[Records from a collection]

/-- Open rows of a superblock after recovery: units in place or parked are counted, and a row that is complete but not yet on
media has its programs queued; a conventional superblock goes on at its next whole row. -/
def rowsRecover (id : Nat) (s : Sb) (d : Dev) : Dev :=
  let per := rowData d s
  let top := max (sbTop d id) (match zoneOfSb d id with | some q => q.2.wp | none => 0)
  if per = 0 then d
  else if s.type ≠ 1 then
    sbPut d id { s with staged := [], rowWait := [], nextK := (max top s.nextK + per - 1) / per * per }
  else
    let rows := (List.range ((top + per - 1) / per)).filter (fun r => !s.rowsDone.contains r)
    let has := fun (k : Nat) => (tabGet d.med.copies (uk id k)).isSome || (tabGet d.med.staged (uk id k)).isSome
      || (parkedAt d s.nsid (s.zslba + k)).isSome
    let d0 := sbPut d id { s with staged := [], rowWait := [] }
    rows.foldl (fun x r =>
      let n := ((List.range per).filter (fun i => has (r * per + i))).length
      match sbGet x id with
      | none => x
      | some y =>
        if n = 0 then x else rowsQueue id (prof d).wordlines (sbPut x id { y with staged := tabPut y.staged r n })) d0

/-- A superblock that no zone, map entry, park or collection names is erased in the background. -/
def strayErase (d : Dev) : Dev :=
  let named := fun (q : Nat × Sb) =>
    if q.2.type = 1 then d.ten.zones.any (fun z => decide (z.2.sb = q.1) || decide (z.2.moving = some q.1))
      || secOwns d q.2
    else decide (q.2.type = 2) || decide (q.2.type = 3)
  (d.med.sbs.filter (fun q => !named q)).foldl (fun x q => sbErase q.1 x) d

/-- The units of the dump: those of zones are in DRAM again, and every one is programmed into park superblocks, whose last row is padded;
a unit that found no place waits to be placed (R299, step 2). -/
def dumpRestore (zs : List (Nat × Zone)) (dump : List (Nat × Copy)) (loose : List Loose) (d : Dev) : Dev :=
  let keep := dump.filter (fun q => !q.2.parked && zs.any (fun z => decide (z.2.sb = q.1 / 4294967296)))
  let d1 := dirtyAdd (keep.filter (fun q => !q.2.pad && !q.2.refresh)).length { d with med := { d.med with staged := keep } }
  let d2 := movesRecover (dump.foldl (fun x q =>
    if q.2.pad || (parkedAt x q.2.nsid q.2.lba).isSome then x else (dumpPark (some q.1) 0 q.2 x).getD x) d1)
  let d3 := loose.foldl (fun x u => match dumpPark none u.group u.copy x with
    | some y => y
    | none => dirtyAdd 1 { x with med := { x.med with loose := x.med.loose ++ [u] } }) d2
  d3.med.parkSb.foldl (fun x q => parkPad q.2 4096 x) d3

/-- Step 6 of R299: erases that were cut off are issued again, secure operations go on, the dump is gone, and a checkpoint is written.
A committed boot with a Kennel at or above its stream's K_max records an event (R429). -/
def recResume (d : Dev) : Dev :=
  let again := d.med.blks.filter (fun q => decide (q.2.st = .erasing))
  let d1 := again.foldl (fun x q => jobAdd (q.1 / 4096) (.erase false) true (decide (3 ≤ q.2.type)) (q.1 % 4096) 0 x) d
  let d2 := secAdvance { d1 with med := { d1.med with
    secure := d1.med.secure.map (fun o => { o with tags := [], ready := true, started := false }), recovered := true,
    image := { d1.med.image with dump := [], loose := [], dumped := false } } }
  let d2a := if d2.med.stagedLost then evFree 1 0 d2 else d2
  let d3 := if !d.boot.trial && decide (d.med.layout.kmax ≤ topKennel d) then evFree 2 0 d2a else d2a
  let n := d3.hw.free
  let h := if hasMapu d3.fuse then
      wr (irq (spend d3.hw) irqMapu 10) R.MAPU_REC_TIME (BitVec.ofNat 32 (Config.freeNat n))
    else d3.hw
  jFlush (volMend { d3 with hw := h })

/-- A block whose pilot program a power loss or reset cut off is erased again, and another takes its place in its superblock (R239). -/
def pilotsMend (d : Dev) : Dev :=
  (d.med.blks.filter (fun q => decide (q.2.st = .open_) && decide (q.2.pilot = 1))).foldl (fun x q =>
    let die := q.1 / 4096
    let b := q.1 % 4096
    let x1 := eraseAdd die b x
    match sbGet x1 q.2.sb with
    | none => x1
    | some s => match memberOfBlk s die b, blkFor x1 (sbSlc s) die with
      | some i, some nb => memberReplace q.2.sb i 0 die b (die, nb) x1
      | _, _ => x1) d

/-- Recovery from the volume descriptor that was taken: zone table, map and write pointers in the order of R299, then a checkpoint and
RECOVERY_DONE; a volume of another major version shows no namespaces (R264, R299). -/
def mapRecoverFrom (d : Dev) : Dev :=
  if d.med.volUnknown then
    evFree 0 0 { d with ten := { d.ten with namespaces := [], zones := [], nsBind := [] }, med := { d.med with recovered := true } }
  else
    let zs := (zonesKnown d).map (fun q => (q.1, zoneRecover (foundCopies d) d q.1 q.2))
    let dw := wearRecover d
    let keep : Nat × Copy → Bool := fun q => !beyondWp zs d q.2
    let map := mapRecover (foundCopies d) d
    let d1 := { dw with
      ten := { d.ten with zones := zs }
      med := { dw.med with mapu := { d.med.mapu with map := map }, parkSb := [], moves := [], doomed := [],
                           copies := d.med.copies.filter keep,
                           sbs := d.med.sbs.map (fun q => (q.1, rowsBack zs d q.1 q.2)) } }
    let d2 := dumpRestore zs (d.med.image.dump.filter keep) d.med.image.loose d1
    let dp := pilotsMend d2
    let d3 := (dp.med.sbs.filter (fun q => decide (q.2.type = 1) || decide (q.2.type = 2))).foldl (fun x q => rowsRecover q.1 q.2 x) dp
    let d4 := recResume (zs.foldl zoneRebind (parkSweep (strayErase d3)))
    mapuMod (fun x => { x with st := if x.st = 1 then 2 else x.st }) d4

/-- MAP_RECOVERY: firmware on the running core 0 takes the current volume descriptor, recovers from it, and writes again every replica of
it that is missing or older (R262, R264, R299, R302). -/
def mapRecovery (d : Dev) : Dev :=
  if d.med.recovered || (tabGet d.pwr.cores 0).isNone then d else mapRecoverFrom (volTake d)

end Sys2Proof.Machine
end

▸ **Task goal**
All of the data should be retyped exactly.

▸ **Expected answer**
/-- Open rows of a superblock after recovery: units in place or parked are counted, and a row that is complete but not yet on
media has its programs queued; a conventional superblock goes on at its next whole row. -/
def rowsRecover (id : Nat) (s : Sb) (d : Dev) : Dev :=
  let per := rowData d s
  let top := max (sbTop d id) (match zoneOfSb d id with | some q => q.2.wp | none => 0)
  if per = 0 then d
  else if s.type ≠ 1 then
    sbPut d id { s with staged := [], rowWait := [], nextK := (max top s.nextK + per - 1) / per * per }
  else
    let rows := (List.range ((top + per - 1) / per)).filter (fun r => !s.rowsDone.contains r)
    let has := fun (k : Nat) => (tabGet d.med.copies (uk id k)).isSome || (tabGet d.med.staged (uk id k)).isSome
      || (parkedAt d s.nsid (s.zslba + k)).isSome
    let d0 := sbPut d id { s with staged := [], rowWait := [] }
    rows.foldl (fun x r =>
      let n := ((List.range per).filter (fun i => has (r * per + i))).length
      match sbGet x id with
      | none => x
      | some y =>
        if n = 0 then x else rowsQueue id (prof d).wordlines (sbPut x id { y with staged := tabPut y.staged r n })) d0

/-- A superblock that no zone, map entry, park or collection names is erased in the background. -/
def strayErase (d : Dev) : Dev :=
  let named := fun (q : Nat × Sb) =>
    if q.2.type = 1 then d.ten.zones.any (fun z => decide (z.2.sb = q.1) || decide (z.2.moving = some q.1))
      || secOwns d q.2
    else decide (q.2.type = 2) || decide (q.2.type = 3)
  (d.med.sbs.filter (fun q => !named q)).foldl (fun x q => sbErase q.1 x) d

/-- The units of the dump: those of zones are in DRAM again, and every one is programmed into park superblocks, whose last row is padded;
a unit that found no place waits to be placed (R299, step 2). -/
def dumpRestore (zs : List (Nat × Zone)) (dump : List (Nat × Copy)) (loose : List Loose) (d : Dev) : Dev :=
  let keep := dump.filter (fun q => !q.2.parked && zs.any (fun z => decide (z.2.sb = q.1 / 4294967296)))
  let d1 := dirtyAdd (keep.filter (fun q => !q.2.pad && !q.2.refresh)).length { d with med := { d.med with staged := keep } }
  let d2 := movesRecover (dump.foldl (fun x q =>
    if q.2.pad || (parkedAt x q.2.nsid q.2.lba).isSome then x else (dumpPark (some q.1) 0 q.2 x).getD x) d1)
  let d3 := loose.foldl (fun x u => match dumpPark none u.group u.copy x with
    | some y => y
    | none => dirtyAdd 1 { x with med := { x.med with loose := x.med.loose ++ [u] } }) d2
  d3.med.parkSb.foldl (fun x q => parkPad q.2 4096 x) d3

/-- Step 6 of R299: erases that were cut off are issued again, secure operations go on, the dump is gone, and a checkpoint is written.
A committed boot with a Kennel at or above its stream's K_max records an event (R429). -/
def recResume (d : Dev) : Dev :=
  let again := d.med.blks.filter (fun q => decide (q.2.st = .erasing))
  let d1 := again.foldl (fun x q => jobAdd (q.1 / 4096) (.erase false) true (decide (3 ≤ q.2.type)) (q.1 % 4096) 0 x) d
  let d2 := secAdvance { d1 with med := { d1.med with
    secure := d1.med.secure.map (fun o => { o with tags := [], ready := true, started := false }), recovered := true,
    image := { d1.med.image with dump := [], loose := [], dumped := false } } }
  let d2a := if d2.med.stagedLost then evFree 1 0 d2 else d2
  let d3 := if !d.boot.trial && decide (d.med.layout.kmax ≤ topKennel d) then evFree 2 0 d2a else d2a
  let n := d3.hw.free
  let h := if hasMapu d3.fuse then
      wr (irq (spend d3.hw) irqMapu 10) R.MAPU_REC_TIME (BitVec.ofNat 32 (Config.freeNat n))
    else d3.hw
  jFlush (volMend { d3 with hw := h })

/-- A block whose pilot program a power loss or reset cut off is erased again, and another takes its place in its superblock (R239). -/
def pilotsMend (d : Dev) : Dev :=
  (d.med.blks.filter (fun q => decide (q.2.st = .open_) && decide (q.2.pilot = 1))).foldl (fun x q =>
    let die := q.1 / 4096
    let b := q.1 % 4096
    let x1 := eraseAdd die b x
    match sbGet x1 q.2.sb with
    | none => x1
    | some s => match memberOfBlk s die b, blkFor x1 (sbSlc s) die with
      | some i, some nb => memberReplace q.2.sb i 0 die b (die, nb) x1
      | _, _ => x1) d

/-- Recovery from the volume descriptor that was taken: zone table, map and write pointers in the order of R299, then a checkpoint and
RECOVERY_DONE; a volume of another major version shows no namespaces (R264, R299). -/
def mapRecoverFrom (d : Dev) : Dev :=
  if d.med.volUnknown then
    evFree 0 0 { d with ten := { d.ten with namespaces := [], zones := [], nsBind := [] }, med := { d.med with recovered := true } }
  else
    let zs := (zonesKnown d).map (fun q => (q.1, zoneRecover (foundCopies d) d q.1 q.2))
    let dw := wearRecover d
    let keep : Nat × Copy → Bool := fun q => !beyondWp zs d q.2
    let map := mapRecover (foundCopies d) d
    let d1 := { dw with
      ten := { d.ten with zones := zs }
      med := { dw.med with mapu := { d.med.mapu with map := map }, parkSb := [], moves := [], doomed := [],
                           copies := d.med.copies.filter keep,
                           sbs := d.med.sbs.map (fun q => (q.1, rowsBack zs d q.1 q.2)) } }
    let d2 := dumpRestore zs (d.med.image.dump.filter keep) d.med.image.loose d1
    let dp := pilotsMend d2
    let d3 := (dp.med.sbs.filter (fun q => decide (q.2.type = 1) || decide (q.2.type = 2))).foldl (fun x q => rowsRecover q.1 q.2 x) dp
    let d4 := recResume (zs.foldl zoneRebind (parkSweep (strayErase d3)))
    mapuMod (fun x => { x with st := if x.st = 1 then 2 else x.st }) d4

/-- MAP_RECOVERY: firmware on the running core 0 takes the current volume descriptor, recovers from it, and writes again every replica of
it that is missing or older (R262, R264, R299, R302). -/
def mapRecovery (d : Dev) : Dev :=
  if d.med.recovered || (tabGet d.pwr.cores 0).isNone then d else mapRecoverFrom (volTake d)

end Sys2Proof.Machine
end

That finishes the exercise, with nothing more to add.